Many researchers who employ latent variable modeling fit these models with Mplus. There might be multiple reasons for this practice. Mplus is specifically written for latent variable models. Moreover, models can be specified very easily, and the Bayes module in Mplus seems to be very efficient [18]. However, although Mplus monitors convergence by routinely checking the PSR, it does not monitor the ESS. Therefore, Zitzmann and Hecht [10] proposed a method that can be used to control the ESS in Mplus. This article validated the proposed method with the help of a computer simulation. The main findings can be summarized as follows. First and foremost, our results showed that the empirical ESS values were larger but not smaller than the prespecified minimum ESS values, indicating the validity of the method. It is interesting that the different methods for computing the ESS tended to yield different results—which deserves some attention. Only recently, Vehtari et al. [24] proposed another way of computing the ESS, which might be more trustworthy than the other methods. However, empirical support for this speculation is lacking so far. Moreover, the results showed that the statistical properties of the point and interval estimates were suboptimal when the ESS was too small, which demonstrated once more the importance of specifying software in such a way that the ESS will be large and, thus, that the precision with which the Bayesian estimates are approximated is sufficiently high [10]. Fewer than 400 samples are generally not recommended, and 1000 samples are optimal [10]. Note that, overall, the autocorrelation was relatively high (>0.8), indicating that the ESS was much smaller than the number of iterations. More informative priors will likely result in a lower autocorrelation and thus a larger ESS per second (ESS/s), reducing the time needed to achieve an ESS that is large enough [25].

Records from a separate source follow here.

/-- The semaphore of tld and tst, and of a drain (Tables 8-6 and 9-7). -/
def SOp.sem : SOp → Option Word
  | .tld _ a => if a.p2.getLsbD 5 then some a.dm else none
  | .tst _ a => if a.p2.getLsbD 4 then some a.dm else none
  | .accDrt _ _ _ dc sem => if dc.getLsbD 1 then some sem else none
  | .accDrm _ _ _ _ dc sem => if dc.getLsbD 1 then some sem else none
  | .accDrj _ _ _ _ dc sem => if dc.getLsbD 1 then some sem else none
  | _ => none

/-! ## Tile operations of the move path -/

/-- tcfg takes effect (R220). -/
def Tile.cfg (t : Tile) (h : W32) : Tile :=
  { ((t.setXs 0).setRxv false) with shape := h, zm := 0, rm := BitVec.allOnes 64, side := [] }

/-- tzero (R243). -/
def Tile.zeroed (t : Tile) : Tile := { ((t.setXs 0).setRxv false) with data := [], side := [], zm := BitVec.allOnes 64, pm := 0 }

/-- Bits of a 64-bit mask for rows, from a test. -/
def rowsWhere (f : Nat → Bool) : W64 := bitsOf 64 f

/-- tmv.vt writes its rows (R241). -/
def Tile.fromVec (t : Tile) (row : Nat) (ws : List Word) (ms : List Bool) : Tile :=
  let k := ws.length / 64
  let in_ (r : Nat) : Bool := decide (row ≤ r) && decide (r < row + k)
  { t with data := putRun 0 t.data (64 * row) ws, zm := t.zm &&& ~~~(rowsWhere in_),
           pm := rowsWhere (fun r => if in_ r then ((ms.drop (16 * (r - row))).take 16).any id else t.pm.getLsbD r) }

/-- Vector register words and marks: 256 words and 64 marks a register (R159, R192). -/
def Core.vwords (c : Core) (v k : Nat) : List Word := lookRun 0 c.v (256 * v) (256 * k)
def Core.vmarks (c : Core) (v k : Nat) : List Bool := lookRun false c.vpsn (64 * v) (64 * k)
def Core.setV (c : Core) (v : Nat) (ws : List Word) (ms : List Bool) : Core :=
  { c with v := putRun 0 c.v (256 * v) ws, vpsn := putRun false c.vpsn (64 * v) ms }

/-- tmv.tv (R242). -/
def Core.tileToVec (c : Core) (vd t row g : Nat) : Core :=
  let x := c.tile t
  c.setV vd (lookRun 0 x.data (64 * row) (256 * g)) (((List.range (4 * g)).map (fun i => List.replicate 16 (x.pm.getLsbD (row + i)))).flatten)

/-- tmeta (R242). -/
def Core.metaToVec (c : Core) (vd t k : Nat) : Core :=
  let x := c.tile t
  let ws := if k = 0 then wordsOf64 x.zm else if k = 1 then wordsOf64 x.rm else if k = 2 then wordsOf64 x.pm else lookRun 0 x.side 0 64
  c.setV vd (ws ++ List.replicate (256 - ws.length) 0) (List.replicate 64 false)

/-- What an operation of the move path writes as it fires, none for another operation. -/
def Core.moved (c : Core) : SOp → Option Core
  | .tcfg t h => some (c.setTile t ((c.tile t).cfg h))
  | .tzero t => some (c.setTile t (c.tile t).zeroed)
  | .tmask t m p => some (c.setTile t { c.tile t with rm := m, pm := if p then BitVec.allOnes 64 else (c.tile t).pm })
  | .tmvVt t row ws ms => some (c.setTile t ((c.tile t).fromVec row ws ms))
  | .tmvTv vd t row g => some (c.tileToVec vd t row g)
  | .tmeta vd t k => some (c.metaToVec vd t k)
  | _ => none

end Sys2Proof.Machine
end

The stopping algorithm for checking the ESS can also be implemented in other software. For example, Hecht et al. ([26]; see also [27]) implemented a very similar algorithm for JAGS [12], which also uses MCMC but is freely available. The algorithm is automated, meaning that the algorithm automatically decides when to stop. This may be an improvement for many researchers. A detailed description of the algorithm can be found in Hecht et al.’s article. For the program code, see their Supplemental Material. However, it should be noted that the authors used the ESS from Shinystan [28], which differs from ours.

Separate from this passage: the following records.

-- ==== Sys2Proof/Machine/Array.lean ====
section
/-! DEFINITION. Sys2Proof/Machine/Array.lean: the issue of array and accumulator operations with the checks of Table 9-4 (R251 to R258, R264,
R266, R270, R273), and the events of the Setter: firing (R246), Shelf fills (R249), weight copies (R261), passes (R262), closes (R271) and
drains (R275 to R278). -/

namespace Sys2Proof.Machine

/-! ## Issue view -/

/-- Whether a group, as issue sees it, holds accumulator a (R266). -/
def Group.holdsI (g : Group) (a : Nat) : Bool :=
  g.openI && decide (g.baseI ≤ a) && decide (a ≤ g.baseI + (if g.treeI then clog2 g.totI else 0))

/-- Whether an open group of an array holds accumulator a. -/
def Arr.heldI (x : Arr) (a : Nat) : Bool := (List.range 8).any (fun g => (x.group g).holdsI a)

/-- The type of an accumulator as issue sees it: INT32 or FP32 (R264). -/
def Arr.typeI (x : Arr) (a : Nat) : Bool := look false x.accI a

/-- The rules of GV and G in a control word (Table 9-4): for GV = 1 the group is open with that base and takes another leaf; for GV = 0 no
open group holds the accumulator. -/
def Arr.gvOk (x : Arr) (gv : Bool) (g a : Nat) : Bool :=
  if gv then
    let y := x.group g
    y.openI && y.baseI == a && (!y.treeI || decide (y.usedI < y.totI))
  else !x.heldI a

/-- A writer of a group has issued: a TREE group has one more leaf. -/
def Arr.usedMore (x : Arr) (gv : Bool) (g : Nat) : Arr :=
  if gv then x.setGroup g { x.group g with usedI := (x.group g).usedI + 1 } else x

/-- Array q of a core changed by a function. -/
def Core.modArr (c : Core) (q : Nat) (f : Arr → Arr) : Core := c.setArr q (f (c.arr q))

/-- An operation that fails its checks faults with ILLEGAL_OP; then its rows must lie in local memory; then it enters the Setter (R270). -/
def arrIssue (n q : Nat) (ok : Bool) (rows : Option W64) (o : SOp) (after : Arr → Arr) (s : State) : Res :=
  if s.arrWidth n q = 0 ∨ !ok then .fault .illegalOp 0
  else match rows with
    | some a => .fault .busError a
    | none => intoSetter n (fun _ => o) (fun c => c.modArr q after) s

/-! ## mma -/

/-- The pairings of Table 9-1 by tile formats, with those that Bisque has (R68, R252). -/
def pairOk (glaze : Bool) (w a : Nat) : Bool :=
  if glaze then
    ((w == 4 || w == 5) && (a == 4 || a == 5)) || ((w == 1 || w == 2) && (a == 1 || a == 2)) || (w == 0 && a == 0) || (w == 3 && a == 3)
  else (w == 4 && a == 4) || (w == 0 && a == 0)

/-- The rules of SPX for the weight shape, its tile and the index tile's shape (R256). -/
def spxOk (hw hx : W32) (tw : Nat) : Bool :=
  shFmt hw == 3 && !shSp hw && decide (tw < 63) && shFmt hx == 0 && shNr hx == shNr hw && 4 * shNc hx == shNc hw

/-- The checks of an mma that name no accumulator (R252, R255, R256, R258). -/
def mmaShapes (glaze : Bool) (width : Nat) (dc : Word) (hw ha hx : W32) (tw : Nat) : Bool :=
  let sparse := mmaSpx dc || shSp hw
  !dc.getLsbD 15 && pairOk glaze (shFmt hw) (shFmt ha) && !shSp ha && (!mmaSpx dc || spxOk hw hx tw) && shNc ha == shNc hw &&
  (!sparse || shNr ha % 2 == 0) && decide (shNr hw ≤ width) && ((!dc.getLsbD 12 && !dc.getLsbD 13) || shFmt hw == 0)

/-- Whether an mma may issue (Table 9-4). -/
def State.mmaOk (s : State) (n q tw ta : Nat) (dc : Word) : Bool :=
  let c := s.core n
  let x := c.arr q
  let hw := c.shape tw
  mmaShapes s.glaze (s.arrWidth n q) dc hw (c.shape ta) (c.shape (tw + 1)) tw && x.typeI (mmaAcc dc) == (shFmt hw == 0) &&
  x.gvOk (mmaGv dc) (mmaG dc) (mmaAcc dc)

/-- MMA (R251). -/
def execMma (n : Nat) (c : Cond) (q : Fin 4) (tw ta : Fin 64) (dc : Fin 16) (s : State) : Host.Outcome State Fault Refusal :=
  issue n c 2 (fun _ => true) [] (fun s =>
    let w := (s.core n).dreg dc.val
    arrIssue n q.val (s.mmaOk n q.val tw.val ta.val w) none (.mma q.val tw.val ta.val w) (fun x => x.usedMore (mmaGv w) (mmaG w)) s) s

/-! ## Groups -/

/-- The accumulators a group would hold. -/
def groupAccs (a : Nat) (tree : Bool) (b : Nat) : List Nat := (List.range (if tree then clog2 b + 1 else 1)).map (fun i => a + i)

/-- Whether acc.open may issue, but for ACC_CONFLICT (Table 9-4). -/
def Arr.openOk (x : Arr) (g a : Nat) (tree z i : Bool) (b : Nat) : Bool :=
  !(x.group g).openI && (!tree || (z && decide (a + clog2 b ≤ 31))) && (z || x.typeI a == i)

/-- acc.open issues: the group is OPEN (Table 9-3), and with Z = 1 its accumulators take the type (R264). -/
def Arr.opened (x : Arr) (g a : Nat) (tree z i : Bool) (b : Nat) : Arr :=
  let y := if z then { x with accI := (groupAccs a tree b).foldl (fun (m : Store Bool) k => put false m k i) x.accI } else x
  y.setGroup g { y.group g with openI := true, baseI := a, treeI := tree, intI := i, totI := if tree then b else 0, usedI := 0 }

/-- acc.open (R266): Dn + 1 leaves in TREE order. -/
def accOpenBody (n q g a : Nat) (tree z i : Bool) (dn : Nat) (s : State) : Res :=
  let c := s.core n
  let x := c.arr q
  let b := (c.dreg dn).toNat + 1
  if s.arrWidth n q = 0 ∨ !x.openOk g a tree z i b then .fault .illegalOp 0
  else if (groupAccs a tree b).any x.heldI then .fault .accConflict 0
  else intoSetter n (fun _ => .accOpen q g a tree z i b) (fun c => c.modArr q (fun x => x.opened g a tree z i b)) s

/-- ACC_OPEN (R266). -/
def execAccOpen (n : Nat) (c : Cond) (q : Fin 4) (g : Fin 8) (acc : Fin 32) (tree z i : Bool) (dn : Fin 16) (s : State) :
    Host.Outcome State Fault Refusal :=
  issue n c 2 (fun _ => true) [] (accOpenBody n q.val g.val acc.val tree z i dn.val) s

/-- acc.close (R271): for issue the group is FREE at once (Table 9-3). -/
def accCloseBody (n q g : Nat) (s : State) : Res :=
  let y := ((s.core n).arr q).group g
  arrIssue n q (y.openI && (!y.treeI || decide (y.totI ≤ y.usedI))) none
    (.accClose q g y.baseI (if y.treeI then clog2 y.totI else 0)) (fun x => x.setGroup g { x.group g with openI := false }) s

/-- ACC_CLOSE (R271). -/
def execAccClose (n : Nat) (c : Cond) (q : Fin 4) (g : Fin 8) (s : State) : Host.Outcome State Fault Refusal :=
  issue n c 2 (fun _ => true) [] (accCloseBody n q.val g.val) s

/-- ACC_ZERO (R264). -/
def execAccZero (n : Nat) (c : Cond) (q : Fin 4) (acc : Fin 32) (i : Bool) (s : State) : Host.Outcome State Fault Refusal :=
  issue n c 2 (fun _ => true) [] (fun s =>
    arrIssue n q.val (!((s.core n).arr q.val).heldI acc.val) none (.accZero q.val acc.val i)
      (fun x => { x with accI := put false x.accI acc.val i }) s) s

/-! ## Drains and loads -/

/-- The first address of a row that leaves the local-memory window (Table 9-4). -/
def State.rowsOut (s : State) (an : W64) (pitch : W32) (len : Nat) : Option W64 :=
  ((List.range 64).map (rowAddr an pitch)).find? (fun a => !s.inWindow a len)

/-- ACC_DRT (R276). -/
def execAccDrt (n : Nat) (c : Cond) (q : Fin 4) (acc : Fin 32) (t : Fin 64) (dc : Fin 16) (s : State) : Host.Outcome State Fault Refusal :=
  issue n c 2 (fun _ => evenReg dc.val) [] (fun s =>
    let k := s.core n
    let x := k.arr q.val
    let w := k.dreg dc.val
    arrIssue n q.val (!w.getLsbD 0 && drDstf w == 0 && !x.heldI acc.val && drtOk (x.typeI acc.val) (k.shape t.val) w) none
      (.accDrt q.val acc.val t.val w (k.dreg (dc.val + 1))) id s) s

/-- ACC_DRM (R277). -/
def execAccDrm (n : Nat) (c : Cond) (q : Fin 4) (acc : Fin 32) (an : Fin 8) (dk dc : Fin 16) (s : State) :
    Host.Outcome State Fault Refusal :=
  issue n c 2 (fun _ => evenReg dc.val && evenReg dk.val) [] (fun s =>
    let k := s.core n
    let x := k.arr q.val
    let w := k.dreg dc.val
    arrIssue n q.val (!w.getLsbD 0 && !x.heldI acc.val && drmOk (x.typeI acc.val) w)
      (s.rowsOut (k.areg an.val) (k.dpair dk.val) (rowLen 64 (tileW (drDstf w))))
      (.accDrm q.val acc.val (k.areg an.val) (k.dpair dk.val) w (k.dreg (dc.val + 1))) id s) s

/-- ACC_DRJ (R278): of the control word only CLR and S may be set, and the job number has 12 bits (Table 9-7). -/
def execAccDrj (n : Nat) (c : Cond) (q : Fin 4) (acc : Fin 32) (dj dc : Fin 16) (s : State) : Host.Outcome State Fault Refusal :=
  issue n c 2 (fun _ => evenReg dc.val && evenReg dj.val) [] (fun s =>
    let k := s.core n
    let x := k.arr q.val
    let w := k.dreg dc.val
    arrIssue n q.val (fld w 2 13 == 0 && !w.getLsbD 0 && fld (k.dreg dj.val) 12 4 == 0 && !x.heldI acc.val && !x.typeI acc.val) none
      (.accDrj q.val acc.val (k.dreg dj.val) (k.dreg (dj.val + 1)) w (k.dreg (dc.val + 1))) id s) s

/-- ACC_LD (R279). -/
def execAccLd (n : Nat) (c : Cond) (q : Fin 4) (acc : Fin 32) (an : Fin 8) (dk dc : Fin 16) (s : State) :
    Host.Outcome State Fault Refusal :=
  issue n c 2 (fun _ => evenReg dk.val) [] (fun s =>
    let k := s.core n
    let x := k.arr q.val
    let w := k.dreg dc.val
    let gv := w.getLsbD 3
    let i := w.getLsbD 4
    arrIssue n q.val (fld w 5 11 == 0 && x.gvOk gv (fld w 0 3) acc.val && (!gv || (x.group (fld w 0 3)).intI == i))
      (s.rowsOut (k.areg an.val) (k.dpair dk.val) 128)
      (.accLd q.val acc.val (k.areg an.val) (k.dpair dk.val) w)
      (fun x => if gv then x.usedMore gv (fld w 0 3) else { x with accI := put false x.accI acc.val i }) s) s

/-! ## Shelf and cells -/

/-- A copy of tile t as it stands for entry e: a later writer that has entered ends what it serves. -/
def Core.holdTile (c : Core) (e : SEntry) (t : Nat) (idx : Option Nat) : Held :=
  let later := (c.setter.dropWhile (fun x => x.id ≠ e.id)).drop 1
  let writer (k : Nat) : Option Nat := (later.find? (fun x => x.op.writeT.contains k)).map (fun x => x.id)
  { t := t, since := e.id, upTo := writer t, tile := c.tile t, idx := idx.map c.tile, idxTo := idx.bind writer }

In future research, it would be interesting to also investigate the solution in situations in which convergence and precise approximations will be difficult to achieve with MCMC methods when the abovementioned prior distributions are adopted (e.g., inverse gamma priors with shapes and scales of

0.1

for between-group error variances). Such a situation will likely arise when shared-and-configural models are estimated and strong factorial invariance holds across higher level units; that is, the between-group error variances are equal to zero, see [29]. The shared-and-configural model was proposed by Stapleton et al. [17] as a way to separate the “objective” shared factor from a nuisance factor. Because inverse gamma priors with shapes and scales larger than

0.001

(a) do not allow variance estimates that are negative, (b) avoid estimates that are close to zero, and (c) give particular weight to variances that are substantial (e.g., [30,31]), the sampler will struggle in this case. Furthermore, it would be interesting to compare Vehtari et al.’s method for computing the ESS with other existing methods by means of extensive simulation in order to verify whether their method can outperform the other methods.

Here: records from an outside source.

/-- VINS (R165). -/
def execVins (n : Nat) (c : Cond) (vd : Fin 32) (dm dn : Fin 16) (s : State) : Host.Outcome State Fault Refusal :=
  vecIssue n c 2 (fun c => c.vscalarOk dm.val) (fun c => grpOk vd.val c.grp) (vinsBody n vd.val dm.val dn.val) s

/-! ## Mask queries -/

/-- Whether a mask bit below VL is marked. -/
def Core.maskMark (c : Core) (vb : Nat) : Bool := (List.range c.vlen).any (fun i => c.mmark vb i)

/-- Pi and PPi as vany and vall send them at distance 2 (R108, R170). -/
def Core.sendPred (c : Core) (p : Nat) (v mark : Bool) : Core :=
  c.sendSr 2 (setBit (setBit 0 (4 + p) true) (16 + p) true) (setBit (setBit 0 (4 + p) v) (16 + p) mark)

/-- The register of mask bits that a query reads: with VL = 0 it reads none (R162). -/
def Core.queried (c : Core) (vb : Nat) : List Nat := if c.vlen = 0 then [] else [vb]

/-- Whether PROG has passed every element below VL (R152). -/
def Core.pastVl (c : Core) : Bool := decide (0 < c.prog.toNat) && decide (c.vlen ≤ c.prog.toNat)

/-- A query of the mask bits below VL into a predicate. -/
def vpredBody (n p vb : Nat) (f : List Bool → Bool) (s : State) : Res :=
  vecScalar n [vb] ((s.core n).queried vb) (s.core n).pastVl (fun x c => c.sendPred p (x.getLsbD 0) (x.getLsbD 1))
    (coreOnly n (fun c => c.sendPred p (f ((List.range c.vlen).map (fun i => c.mbit vb i))) (c.maskMark vb))) s

/-- VANY (R108, Table 6-6). -/
def execVany (n : Nat) (c : Cond) (p : Fin 4) (vb : Fin 32) (s : State) : Host.Outcome State Fault Refusal :=
  vecIssue n c 2 (fun _ => true) (fun _ => true) (vpredBody n p.val vb.val (fun l => l.any id)) s

/-- VALL: 1 for VL = 0 (R108, Table 6-6). -/
def execVall (n : Nat) (c : Cond) (p : Fin 4) (vb : Fin 32) (s : State) : Host.Outcome State Fault Refusal :=
  vecIssue n c 2 (fun _ => true) (fun _ => true) (vpredBody n p.val vb.val (fun l => l.all id)) s

/-- vpopc counts the set mask bits below VL; a marked one faults (R193), with FADDR 0 (assumption log 136). -/
def vpopcBody (n dd vb : Nat) (s : State) : Res :=
  vecScalar n [vb] ((s.core n).queried vb) (s.core n).pastVl (fun x c => c.sendP 2 dd (x.truncate 32)) (fun s =>
    if (s.core n).maskMark vb then .partial_ s .poison 0
    else coreOnly n (fun c => c.sendP 2 dd (BitVec.ofNat 32 ((List.range c.vlen).countP (fun i => c.mbit vb i)))) s) s

/-- VPOPC (R170). -/
def execVpopc (n : Nat) (c : Cond) (dd : Fin 16) (vb : Fin 32) (s : State) : Host.Outcome State Fault Refusal :=
  vecIssue n c 2 (fun _ => evenReg dd.val) (fun _ => true) (vpopcBody n dd.val vb.val) s

/-! ## Reductions -/

/-- Node j of the tree whose leaves lie h levels below it (R185). -/
def redNode (op : Nat → Nat → Nat) (leaf : Nat → Option Nat) : (h j : Nat) → Option Nat
  | 0, j => leaf j
  | h + 1, j => match redNode op leaf h (2 * j), redNode op leaf h (2 * j + 1) with
    | some a, some b => some (op a b)
    | some a, none => some a
    | none, b => b

/-- The element a reduction writes (R185): nothing when PROG stands at or past VL (R152, R162). -/
def redEls (op : (et x y : Nat) → Nat) (m : Bool) (vd va vb : Nat) (c : Core) : List VEl × Bool :=
  let w := c.sew
  let act (i : Nat) : Bool := decide (i < c.vlen) && (!m || c.mbit 0 i)
  let leaf (i : Nat) : Option Nat := if act i then some (c.vel vb w i) else none
  let x := c.vel va w 0
  let r := match redNode (op c.et) leaf (clog2 c.vlen) 0 with
    | some t => op c.et x t
    | none => x
  let mk := c.vmark va w 0 || (List.range c.vlen).any (fun i => c.gmark m i || (act i && c.vmark vb w i))
  (if c.vlen ≤ c.prog.toNat then [] else [{ reg := vd, w := w, i := 0, val := r, mark := mk }], false)

/-- A reduction on core n. -/
def redExec (op : (et x y : Nat) → Nat) (n : Nat) (k : Cond) (m : Bool) (vd va vb : Fin 32) (s : State) : Host.Outcome State Fault Refusal :=
  vecIssue n k 2 (fun _ => maskOk m vd.val) (fun c => grpOk vd.val c.grp && grpOk va.val c.grp && grpOk vb.val c.grp) (fun s =>
    let g := (s.core n).grp
    vecEls n .vxu 3 false (maskReg m ++ regsOf va.val g ++ regsOf vb.val g) (regsOf vd.val g) (redEls op m vd.val va.val vb.val) s) s

/-- VREDSUM (R185). -/
def execVredsum (n : Nat) (c : Cond) (m : Bool) (vd va vb : Fin 32) (s : State) : Host.Outcome State Fault Refusal :=
  redExec vSum n c m vd va vb s

/-- VREDMAX (R185). -/
def execVredmax (n : Nat) (c : Cond) (m : Bool) (vd va vb : Fin 32) (s : State) : Host.Outcome State Fault Refusal :=
  redExec vMax n c m vd va vb s

/-- VREDMIN (R185). -/
def execVredmin (n : Nat) (c : Cond) (m : Bool) (vd va vb : Fin 32) (s : State) : Host.Outcome State Fault Refusal :=
  redExec vMin n c m vd va vb s

/-! ## Permutes -/

/-- vslideup: Vd[i] = Va[i − s] for s ≤ i (R186). -/
def slideUpEls (m : Bool) (vd va sl : Nat) (c : Core) : List VEl × Bool :=
  let w := c.sew
  (((c.lanes m).filter (fun i => decide (sl ≤ i))).map (fun i =>
    { reg := vd, w := w, i := i, val := c.vel va w (i - sl), mark := c.gmark m i || c.vmark va w (i - sl) }), false)

/-- VSLIDEUP (R186). -/
def execVslideup (n : Nat) (c : Cond) (m : Bool) (vd va : Fin 32) (dn : Fin 16) (s : State) : Host.Outcome State Fault Refusal :=
  vecIssue n c 2 (fun _ => maskOk m vd.val) (fun c => grpOk vd.val c.grp && grpOk va.val c.grp && apart vd.val c.grp va.val c.grp) (fun s =>
    let c := s.core n
    vecEls n .vxu 3 false (maskReg m ++ regsOf va.val c.grp) (regsOf vd.val c.grp) (slideUpEls m vd.val va.val (c.dreg dn.val).toNat) s) s

/-- vslidedown: Vd[i] = Va[i + s], 0 past VL (R186). -/
def slideDownEls (m : Bool) (vd va sl : Nat) (c : Core) : List VEl × Bool :=
  let w := c.sew
  ((c.lanes m).map (fun i =>
    let in_ := decide (i + sl < c.vlen)
    { reg := vd, w := w, i := i, val := if in_ then c.vel va w (i + sl) else 0, mark := c.gmark m i || (in_ && c.vmark va w (i + sl)) }),
   false)

/-- VSLIDEDOWN (R186). -/
def execVslidedown (n : Nat) (c : Cond) (m : Bool) (vd va : Fin 32) (dn : Fin 16) (s : State) : Host.Outcome State Fault Refusal :=
  vecIssue n c 2 (fun _ => maskOk m vd.val) (fun c => grpOk vd.val c.grp && grpOk va.val c.grp) (fun s =>
    let c := s.core n
    vecEls n .vxu 3 false (maskReg m ++ regsOf va.val c.grp) (regsOf vd.val c.grp) (slideDownEls m vd.val va.val (c.dreg dn.val).toNat) s) s

/-- vgatherv: Vd[i] = Va[Vb[i]], 0 where Vb[i] ≥ VLMAX (R186). -/
def gatherEls (m : Bool) (vd va vb : Nat) (c : Core) : List VEl × Bool :=
  let w := c.sew
  ((c.lanes m).map (fun i =>
    let j := c.vel vb w i
    let in_ := decide (j < c.vlmax)
    { reg := vd, w := w, i := i, val := if in_ then c.vel va w j else 0,
      mark := c.gmark m i || c.vmark vb w i || (in_ && c.vmark va w j) }), false)

/-- VGATHERV (R186): serialising (R169). -/
def execVgatherv (n : Nat) (c : Cond) (m : Bool) (vd va vb : Fin 32) (s : State) : Host.Outcome State Fault Refusal :=
  vecIssue n c 2 (fun _ => maskOk m vd.val) (fun c => grpOk vd.val c.grp && grpOk va.val c.grp && grpOk vb.val c.grp &&
      apart vd.val c.grp va.val c.grp && apart vd.val c.grp vb.val c.grp) (fun s =>
    let g := (s.core n).grp
    vecEls n .vxu 1 true (maskReg m ++ regsOf va.val g ++ regsOf vb.val g) (regsOf vd.val g) (gatherEls m vd.val va.val vb.val) s) s

/-- vcompress: the elements below VL whose mask bit is 1, in order, from Vd[0] (R186); nothing when PROG stands at or past VL (R152). -/
def compressEls (vd va vb : Nat) (c : Core) : List VEl × Bool :=
  let w := c.sew
  let is := (List.range c.vlen).filter (fun i => c.mbit vb i)
  (if c.vlen ≤ c.prog.toNat then []
   else is.zipIdx.map (fun x => { reg := vd, w := w, i := x.2, val := c.vel va w x.1,
                                  mark := c.vmark va w x.1 || (List.range (x.1 + 1)).any (fun j => c.mmark vb j) }), false)

/-- VCOMPRESS (R186): serialising (R169). -/
def execVcompress (n : Nat) (c : Cond) (vd va vb : Fin 32) (s : State) : Host.Outcome State Fault Refusal :=
  vecIssue n c 2 (fun _ => true) (fun c => grpOk vd.val c.grp && grpOk va.val c.grp && apart vd.val c.grp va.val c.grp &&
      apart vd.val c.grp vb.val 1) (fun s =>
    let g := (s.core n).grp
    vecEls n .vxu 1 true (vb.val :: regsOf va.val g) (regsOf vd.val g) (compressEls vd.val va.val vb.val) s) s

/-! ## Conversion -/

/-- Source and destination of a conversion by TF[3:0], none for INT32 (Table 7-5), with their widths. -/
def cvtSrc (f : Nat) : Option Fmt :=
  if f = 2 ∨ f = 0xA ∨ f = 0xB ∨ f = 0xE then some bf16 else if f = 3 then some fp16 else if f = 4 then some fp64
  else if f = 8 then some e4m3 else if f = 9 then some e5m2 else if f = 0xD then none else if f = 0xF then some e2m1 else some fp32
def cvtDst (f : Nat) : Option Fmt :=
  if f = 0 ∨ f = 0xF then some bf16 else if f = 1 then some fp16 else if f = 5 then some fp64 else if f = 6 ∨ f = 0xA then some e4m3
  else if f = 7 ∨ f = 0xB then some e5m2 else if f = 0xC then none else if f = 0xE then some e2m1 else some fp32
def cvtW (f : Option Fmt) : Nat := match f with
  | some f => f.bits
  | none => 32

/-- Whether TF[4] has a value that Table 7-5 gives. -/
def cvtModeOk (tf : BitVec 5) : Bool :=
  let f := fld tf 0 4
  let t := tf.getLsbD 4
  if f = 0xC ∨ f = 0xE then t else if f = 0 ∨ f = 1 ∨ f = 4 ∨ f = 6 ∨ f = 7 ∨ f = 0xA ∨ f = 0xB then true else !t

/-- Registers of one side of a conversion, given its width and the wider one (R205). -/
def cvtRegs (g w ww : Nat) : Nat := if g * w / ww = 0 then 1 else g * w / ww

/-- Converting one element: its code, and whether it sets VTYPE.SAT (R201 to R205). -/
def cvtEl (f : Nat) (sat : Bool) (x : Nat) : Nat × Bool :=
  match cvtSrc f, cvtDst f with
  | some a, some b =>
    let r := b.convert sat (a.decode x)
    let lim := sat || b.kind == .finite
    (r.1, match r.2 with
      | .saturated => true
      | .infinite => lim
      | .nan => b.kind == .finite
      | _ => false)
  | some a, none =>
    let r := (a.decode x).toInt 32
    (codeOf 32 r.1, r.2)
  | none, some b => (b.round (Num.ofInt (signedOf 32 x)), false)
  | none, none => (x, false)

/-- The elements vcvt writes (R204). -/
def cvtEls (m : Bool) (vd va f : Nat) (sat : Bool) (c : Core) : List VEl × Bool :=
  let ws := cvtW (cvtSrc f)
  let wd := cvtW (cvtDst f)
  let rs : List (VEl × Bool) := (c.lanes m).map (fun i =>
    let r := cvtEl f sat (c.vel va ws i)
    ({ reg := vd, w := wd, i := i, val := r.1, mark := c.gmark m i || c.vmark va ws i },
     r.2 && !((m && c.earlyEl 0 1 i) || c.earlyEl va ws i)))
  (rs.map (·.1), rs.any (·.2))

/-- The rules of R205 under VTYPE and VL. -/
def cvtLegal (vd va : Nat) (tf : BitVec 5) (c : Core) : Bool :=
  let f := fld tf 0 4
  let ws := cvtW (cvtSrc f)
  let wd := cvtW (cvtDst f)
  let ww := if ws < wd then wd else ws
  let ka := cvtRegs c.grp ws ww
  let kd := cvtRegs c.grp wd ww
  decide (c.vlen ≤ 4096 * c.grp / ww) && grpOk va ka && grpOk vd kd && (ws == wd || apart vd kd va ka)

Most of the software that provides Bayesian modeling uses MCMC methods. However, the application of these methods is not without its challenges. We discussed one such challenge here and validated a solution to this challenge. We hope that our findings will provide confidence in the method and that the article will contribute to the use of software such as Mplus in an informed way.

Author Contributions

S.Z.: writing, mathematical derivations, and graphic design. S.W.: writing. M.H.: writing and lead. All authors have read and agreed to the published version of the manuscript.

Funding

This research received no external funding.

Data Availability Statement

The data are available on request.

Conflicts of Interest

The authors declare no conflict of interest.

Appendix A. Mplus Code

The following code can be used to fit the analysis model with the Bayes module in Mplus with a prespecified minimum ESS of 1000.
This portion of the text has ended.